Best Practices and Troubleshooting Tips

  • Always check the default template: After loading a tokenizer for a chat model, print out tokenizer.chat_template or examine it to understand how it works. This helps you know what instructions and format are being used.
  • Use the Transformers pipeline: If possible, use pipeline("text-generation", model, tokenizer) for chat, since it automatically handles the template and streaming generation. This reduces coding errors.
  • Test with simple examples: Start by asking a very simple question and inspect the full prompt passed to the model. For example, format a prompt using the template and print it. Make sure “User:” and “Assistant:” lines appear correctly.
  • Sanitize user input: Remove or escape any characters or keywords that could break the template (e.g. stray braces {} or the word “Assistant:” if used unexpectedly).
  • Debug step by step: If outputs are weird, check: 1) Does the final prompt text look correct? 2) Are special tokens added properly? 3) Is the model output separated as expected? You can manually assemble the prompt with tokenizer.chat_template.format(...) and even tokenize it to see numeric IDs.
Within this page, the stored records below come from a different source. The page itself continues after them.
-- ==== Sys2Proof/Machine/EventRings.lean ====
section
/-! DEFINITION. The event rings of the units (20): which causes make them record, and their entries. -/

namespace Sys2Proof.Machine

/-! ### Recording (R645) -/

/-- The causes that hold: BOOT, DIAG, FAULT, REPAIR, LINK, FORCE, as MON_RING_STATUS.CAUSE orders them. -/
def Dev.causes (d : Dev) : Nat :=
  let phase := d.fld PWR_BOOT_STATUS_PHASE
  let link := fun s : Nat => s == 1 || s == 3
  bv (decide (1 ≤ phase) && decide (phase ≤ 6)) +
  2 * bv (d.fld CFG_ACTIVE_IMAGE_MODE == 3) +
  4 * bv d.eng.mon.fault +
  8 * bv (d.fld RES_FILL_STATUS_STATE == 1 || d.fld RES_SNAP_STATUS_STATE == 3 || d.fld PWR_RESET_BUSY_PARTS != 0) +
  16 * bv (link (d.fld AXL_STATUS_STATE) || (List.range 32).any fun j => link (d.fld (FAB_PORT_STATUS_STATE j))) +
  32 * bv (d.flag MON_RING_CFG_FORCE)

def Dev.recording (d : Dev) : Bool := d.causes != 0

/-! ### Units and entries (R645, R646) -/

def ringDune (b : Nat) : Nat := 1536 + b
def ringPort (j : Nat) : Nat := 1568 + j
def ringAxl : Nat := 1600
def ringBoot : Nat := 1601
def ringSnap : Nat := 1602
def ringFill : Nat := 1603
def ringMgr : Nat := 1604

/-- The ring of the unit that an R45 identifier names; the boot sequencer's where it names none (log 26). -/
def ringOfUnit (u : Nat) : Nat :=
  let i := u % 0x10000000
  match u / 0x10000000 with
  | 1 => i
  | 2 => i / 4
  | 3 => ringDune (i / 16)
  | 4 => ringPort i
  | 5 => i * 12
  | _ => ringBoot

/-- An entry of unit u's ring: the raw stamp, CODE and ARG. -/
def putEntry (u code arg : Nat) : Act := .dyn fun d =>
  let k := d.fld (MON_RING_COUNT_WRITTEN u) % 64
  .all [.reg (MON_RING u (2 * k)) d.eng.stamp,
    .reg (MON_RING u (2 * k + 1)) (BitVec.ofNat 64 (code + 65536 * arg)), Act.add (MON_RING_COUNT_WRITTEN u) 1]

/-- An event of a unit, recorded while a cause holds. -/
def ringEvent (u code arg : Nat) : Act := .dyn fun d =>
  Act.when (d.recording && decide (u ≤ ringMgr)) (putEntry u code arg)

/-- A change that may start recording: RECORDING names the causes that did (log 26). -/
def mayRecord (a : Act) : Act := .dyn fun d =>
  if d.recording then a
  else .seq a (.dyn fun d => Act.when d.recording (putEntry ringBoot 0xE d.causes))

def evPhase : Nat := 0x1
def evFence : Nat := 0x4
def evNarrow : Nat := 0x5
def evFault : Nat := 0x6
def evImage : Nat := 0x7
def evLink : Nat := 0x8
def evReplay : Nat := 0x9
def evDecision : Nat := 0xA
def evTaskStop : Nat := 0xB
def evFill : Nat := 0xC
def evSnapshot : Nat := 0xD
def evMark : Nat := 0xF0

/-! ### State registers whose changes are events -/

/-- PWR_BOOT_STATUS.PHASE changes: the phase that was running ends, and another starts. -/
def setPhase (n : Nat) : Act := .dyn fun d =>
  let old := d.fld PWR_BOOT_STATUS_PHASE
  .all [Act.when (decide (1 ≤ old) && decide (old ≤ 6)) (ringEvent ringBoot evPhase (old + 16)),
    mayRecord (Act.set PWR_BOOT_STATUS_PHASE n),
    Act.when (decide (1 ≤ n) && decide (n ≤ 6)) (ringEvent ringBoot evPhase n)]

/-- CFG_IMAGE_STATUS.STATE changes. -/
def setState (n : Nat) : Act := .all [Act.set CFG_IMAGE_STATUS_STATE n,
  .dyn fun d => ringEvent ringBoot evImage (n + 256 * d.fld CFG_IMAGE_STATUS_ERROR)]

/-- A port's STATE changes. -/
def portState (j n : Nat) : Act := .all [mayRecord (Act.set (FAB_PORT_STATUS_STATE j) n),
  .dyn fun d => ringEvent (ringPort j) evLink (n + 8 * d.fld (FAB_PORT_STATUS_WIDTH j))]

/-- The Axoft Link's STATE changes. -/
def axlState (n : Nat) : Act := .all [mayRecord (Act.set AXL_STATUS_STATE n),
  .dyn fun d => ringEvent ringAxl evLink (n + 8 * d.fld AXL_STATUS_WIDTH)]

/-- RES_FILL_STATUS.STATE changes. -/
def fillState (n : Nat) : Act := .all [mayRecord (Act.set RES_FILL_STATUS_STATE n),
  .dyn fun d => ringEvent ringFill evFill (d.fld RES_FILL_STATUS_GRANULES)]

/-- RES_SNAP_STATUS.STATE changes. -/
def snapState (n : Nat) : Act := .all [mayRecord (Act.set RES_SNAP_STATUS_STATE n),
  .dyn fun d => ringEvent ringSnap evSnapshot (n + 8 * d.fld RES_SNAP_STATUS_ERROR)]

end Sys2Proof.Machine
end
  • Keep templates updated: If you upgrade to a new model version, check its template. Models sometimes change formatting between versions (e.g. adding new roles or tokens).
  • Document custom templates: If you modify or create a new template, document its logic in code comments. This helps others (and future you) understand why it’s written that way.
  • Use consistent naming: When creating roles in code (like msg.role = 'user' or 'assistant'), use the same strings the template expects (usually lowercase 'user' or 'assistant').
  • Avoid mixing systems: Remember a chat template’s system message is part of the conversation format. If you also prepend your own system prompt manually, you might duplicate instructions.